AROUND this time of year when Hong Kong appreciably drops a few degrees and you can walk a few blocks without having to dive into an air conditioned sanctum, thoughts of where to get proper “winter” comfort food spring to mind. Crusty meaty pies, Sunday roasts, hearty ragu, tender juicy steak… Well look no further as Mr Wolf, the latest concept from Castelo Concepts has emerged, keen eyed, limber and waiting for Hong Kong’s hungry residents to pour in through its welcoming doors.
Brit chef Jamie Draper helms the kitchen and arrives with some fanfare as he was most recently with the Roux father and son team as head chef of the Langham Hotel’s Landau restaurant in London. Expect solid portions and well-executed use of fresh ingredients – and you can’t get fresher than a whole suckling pig from the nearby wet market. Several dishes give a big bear hug of appreciation towards Draper’s classic British gastropub roots in the form of pork belly and chicken liver terrine, and Mr Wolf’s signature Cottage Pie, but then he changes the game with nods towards warmer climes, with his incredible Morton Bay bug salad and soft shell crab with sriracha mayo. With Draper’s attention to detail, a buzzing terrace and a formidable wine list, Mr Wolf has truly emerged as leader of the pack. 5/F Crawford House, 70 Queens Rd, Central; phone +852 2526 0838.
Mention the Four Seasons and expect exclamations involving the French cheese cellar and its new, much-coveted six-seater chef’s table at its flagship two-Michelin star restaurant Caprice. The Four Seasons’ dining experience has been taken up a notch with the arrival of Guillaume Galliot from the Tasting Room in Macau’s ritzy City of Dreams. Determined to bring elements of his beloved home of the Loire Valley, Guillaume has introduced an explosion of new flavours to Caprice, including roast pigeon with confit legs, beetroot and port wine sauce. There are nods towards traditional French fare – beef tartare, for example, but even that comes jazzed up with caviar and gold leaf, and also the winning combination of lobster and tomato swirled in tomato water and vanilla oil. Despite all the fancy touches there is one hark back to Guillaume’s spell in Singapore’s Raffles Hotel (as the youngest sous chef ever to be planted there) with his prized king crab laksa with confit egg and lime. Just make sure you save room for the cheese board. Four Seasons, 8 Finance St, Central; phone + 852 3196 8888.

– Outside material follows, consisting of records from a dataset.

-- ==== Sys2Proof/Tests/Slice0.lean ====
section
/-! SUPPORT. The model's own tests: words and values the spec writes out, well-formedness, and states that meet the hypotheses of the
statements. -/

namespace Sys2Proof.Tests
open Sys2Proof Sys2Proof.Machine
set_option Elab.async false

/-- A module in RUN whose seven links are up, with the registers l beside. -/
def chip (l : List (Nat × Word)) : Chip :=
  ([(R.SYS_MODE, 0x54#32), (R.SYS_LINK_STATUS 1, 1), (R.SYS_LINK_STATUS 2, 1), (R.SYS_LINK_STATUS 3, 1), (R.SYS_LINK_STATUS 4, 1),
    (R.SYS_LINK_STATUS 5, 1), (R.SYS_LINK_STATUS 6, 1), (R.SYS_LINK_STATUS 7, 1)] ++ l).foldl (fun c x => c.wr x.1 x.2) {}
def st (l : List (Nat × Word)) : State := { chip := chip l }
/-- The same with more of the module's state. -/
def stx (l : List (Nat × Word)) (f : Chip → Chip) : State := { chip := f (chip l) }

/-- A module in RUN with a command packet of rq at the front of its command queue. -/
def cs (rq : Req) (op tag : Nat) (ws : List Word) (l : List (Nat × Word)) (f : Chip → Chip := id) : State :=
  stx ([(R.Q_CFG (cmdQueue rq), F.Q_CFG_SIZE.put (F.Q_CFG_EN.of 1) 2), (R.Q_CFG (compQueue rq), F.Q_CFG_SIZE.put (F.Q_CFG_EN.of 1) 2)] ++ l)
    fun c => f (c.setQueue (cmdQueue rq) { drain := packetWords (cmdHeader op tag ws.length :: ws) })


/-! ### Values the spec writes out -/

/-- spec/01, "finding a channel's block": CH100 lies on power die 2, local 4, class H, at 0x40300400. -/
theorem test_channel_block : chBase 100 = 0x40300400 ∧ pdie 100 = 2 ∧ 100 % 48 = 4 ∧ chClass 4 = 0 := by decide
/-- spec/01, "setting a link control bit": the alias words of bits 0 and 1 of SYS_LINK_CTRL of D3. -/
theorem test_alias_words : R.SYS_LINK_CTRL 3 = 0x40000160 ∧ aliasOf 0x60002C00 = (0x40000160, 0) ∧ aliasOf 0x60002C04 = (0x40000160, 1) := by decide
/-- The same: the alias write clears EV_UP_EN and leaves EV_DEGRADED_EN. -/
theorem test_alias_write :
    (match execAliasWrite .sup false .word 0x60002C00 0 (st [(R.SYS_LINK_CTRL 3, 3)]) with
     | .next t => t.chip.rd (R.SYS_LINK_CTRL 3)
     | _ => 0xFF) = 2 := by decide +kernel
/-- spec/10, "one polling cycle": host address 0x820010 is Q00's Q_PUSH. -/
theorem test_host_address : (chip []).hostAddr 0x820010 = 0x40020010 ∧ R.Q_PUSH 0 = 0x40020010 := by decide +kernel
/-- spec/11, "the coach host switches CH100": the packet that Q00 holds gives the completion the table writes. -/
theorem test_coach_host :
    (match execChSet .host (cs .host 0x10 5 [0x64, 0x80000001, 0] [(R.CH_OWNER 100, 5)]) with
     | .next t => (t.chip.queue 1).fill.map (·.data)
     | _ => []) = [0x10050002, 0, 0x200] := by decide +kernel
/-- The header of that packet. -/
theorem test_coach_header : cmdHeader 0x10 5 3 = 0x10050003#32 := by decide
/-- spec/03, "30 starts on one feed", step 1: 120 A of LED modules, CH048 makes 168 A, CH049 is deferred. -/
theorem test_thirty_starts :
    (let c := (List.range 8).foldl (fun c k => c.wr (R.CH_ACTIVE_CFG (56 + k)) (F.CH_ACTIVE_CFG_PROFILE.of 1)) (chip [(R.IS_BUDGET 1, 2000),
        (R.CH_ACTIVE_CFG 48, F.CH_ACTIVE_CFG_PRIO.put (F.CH_ACTIVE_CFG_PROFILE.of 2) 1),
        (R.CH_ACTIVE_CFG 49, F.CH_ACTIVE_CFG_PRIO.put (F.CH_ACTIVE_CFG_PROFILE.of 2) 1)])
     let c := c.arrive 1 [48, 49, 56, 57, 58, 59, 60, 61, 62, 63]
     (c.booked 1, (c.die 1).reqs.map (·.ch), c.rd (R.IS_DEFER_CNT 1))) = (168000, [49], 1) := by decide +kernel
/-- spec/05, "a dimmed saloon strip": T = 122 ticks, which SLEW 2 does not limit. -/
theorem test_dimmed_strip :
    (let c := chip [(R.CH_ACTIVE_CMD 130, F.CH_ACTIVE_CMD_DUTY.of 20), (R.CH_ACTIVE_PWM 130, F.CH_ACTIVE_PWM_PERIOD.of 25000),
        (R.CH_ACTIVE_CFG 130, F.CH_ACTIVE_CFG_SLEW.of 2)]
     (c.rawOn 130, c.minTime 130, c.dutyLimited 130)) = (122, 80, false) := by decide +kernel
/-- spec/06, "saloon breathing": halfway up, lane 0 is 2047 and the duty is 1023; 47 × 32 ms make 1,504 ms. -/
theorem test_breathing :
    rampAt 0 4095 752 1504 = 2047 ∧ stepTicks 0xAF = 1504 ∧
      (chip [(R.PE_CTRL 2, F.PE_CTRL_GAMMA.of 1), (R.PE_LANE 2 0, F.PE_LANE_LO.of 2047)]).laneDuty 2 0 = 1023 := by decide +kernel
/-- spec/08, "tipper crane selector": codes in each position's range fall in its band. -/
theorem test_crane_selector :
    [7, 25, 42, 128, 146, 218].map (ladderBand [8, 33, 80, 135, 200, 1023, 1023]) = [0, 1, 2, 3, 4, 5] := by decide +kernel
/-- spec/12, "500 kbit/s and 2 Mbit/s": the reset timing is that of the example. -/
theorem test_can_timing : resetWord (R.CAN_NBT 1) = 0x013E0F0F#32 ∧ resetWord (R.CAN_DBT 1) = 0x010E0303#32 := by decide +kernel

/-! ### Well-formedness -/

/-- A term that each check of Instr.wf refuses. -/
theorem test_ill_formed :
    (Instr.statusPushFrame 1 0 [] [] 0).wf = false ∧
    (Instr.measWindowEnd 0 [] [] [] []).wf = false ∧
    (Instr.feedUndervoltage 0 []).wf = false ∧ (Instr.feedOvervoltage 0 []).wf = false ∧
    (Instr.streamPacketComplete 0 [] []).wf = false ∧ (Instr.feedDipDetect ⟨0, []⟩).wf = false ∧
    (Instr.onStateWindowEnd 0 []).wf = false ∧ (Instr.fpMeasPush ⟨[], 0⟩).wf = false ∧
    (Instr.patrolCycle [(3, 1), (3, 2)] {}).wf = false ∧
    (Instr.canFrameReceived 0 (.valid ⟨false, 5, 8, false, false, false, false, [1]⟩) 0).wf = false ∧
    (Instr.swkFrameDecoded 0 (.valid ⟨false, 5, 8, true, false, false, true, []⟩) {}).wf = false ∧
    (Instr.nmFrameReceived 0 ⟨false, 5, 4, false, false, false, false, []⟩).wf = false ∧
    (Instr.linFrameReceived 0 (.response (List.replicate 10 0))).wf = false ∧
    (Instr.linResponseTimeout 0 (List.replicate 10 0)).wf = false := by decide
/-- The same with operands in range. -/
theorem test_well_formed :
    (Instr.statusPushFrame 1 0 [7] [] 0).wf = true ∧
    (Instr.patrolCycle [(3, 1), (4, 2)] {}).wf = true ∧
    (Instr.canFrameReceived 0 (.valid ⟨false, 5, 8, false, false, false, false, [1, 2]⟩) 0).wf = true ∧
    (Instr.nmFrameReceived 0 ⟨false, 5, 4, false, false, false, false, [1]⟩).wf = true ∧
    (Instr.linFrameReceived 0 (.response [1, 2])).wf = true ∧ (Instr.nop .host).wf = true := by decide

/-! ### The queue -/

/-- A state with a command at the front, and one with none. -/
theorem test_step_front : step { st [] with pending := [.wakeBypassOpen, .wakeBlankEnd] } = exec .wakeBypassOpen { st [] with pending := [.wakeBlankEnd] } := rfl
theorem witness_StepRunsTheFrontCommand :
    ({ st [] with pending := [.wakeBypassOpen, .wakeBlankEnd] } : State).pending = .wakeBypassOpen :: [.wakeBlankEnd] ∧ (st []).pending = [] := ⟨rfl, rfl⟩
/-- A state in canonical form whose step answers a next state. -/
theorem witness_EveryStepKeepsMemoryCanonical :
    ({ st [] with sram := [(0x20000000, 7)], pending := [.wakeBypassOpen] } : State).MemOk ∧
      step { st [] with sram := [(0x20000000, 7)], pending := [.wakeBypassOpen] } =
        .next ({ st [] with sram := [(0x20000000, 7)] }.onChip fun c => { c with bypass := false }) := by
  exact ⟨by unfold State.MemOk; decide, rfl⟩
theorem witness_CommandsLeaveTheQueueAlone : exec .wakeBypassOpen (st []) = .next ((st []).onChip fun c => { c with bypass := false }) := rfl
/-- A die whose bookings lie within its budget, and a command that re-examines it. -/
theorem witness_SchedulerKeepsTheBudget :
    (chip []).booked 1 ≤ 100 * (chip []).fget (R.IS_BUDGET 1) F.IS_BUDGET_BUDGET ∧
      ∃ t, exec (.schedReexamine 1) (st []) = .next t := ⟨by decide +kernel, _, rfl⟩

One thing Hong Kong is known for is having elegant restaurants sandwiched in shopping malls – principally because Hong Kongers love nothing better than to eat and shop. Pacific Place in Admiralty has seen a huge upswing in its dining options over the last year or so and Operetta was one of the first on the scene. With a large bar area offering an excellent happy hour (buy one get one half price between 5pm-8pm daily), Operetta brings an Italian flair to a mall where high-end lifestyle brands jostle with high-end restaurants. Enter chef Luca de Berardinis. Raised on a farm in Abruzzo and trained at some of Italy’s leading Michelin-starred restaurants – Ristorante Perbellini, Ristorante La Bastiglia and Ristorante San Domenico – Luca arrived in Hong Kong in 2012 where he found his metier in Il Milione and the Conrad’s Nicholini’s. For Operetta, he has downplayed culinary extravagance and has chosen to use only seasonal, fresh ingredients sourced from Italy, served imaginatively and without pretension. Staying true to Italy’s love of antipasti, Luca serves delights such as scallops saltimbocca – stuffed with ham and mozzarella – Australian wagyu beef carpaccio and hand-chopped Canadian butter shrimp tartare with zucchini and tomatoes. For the main event, save room also for Luca’s lamb ragout with morels and kale, monkfish tail wrapped in pancetta plus his fiery Nduja Diavola pizza with spicy sausage and salame. As a place for a smart, client-impressing business lunch, after-work dinner or a weekend feast, Operetta is a good value and palate-pleasing slice of Italy in the heart of the business district. Shop 112, Pacific Place, 88 Queensway, Admiralty; phone +852 2115 8080.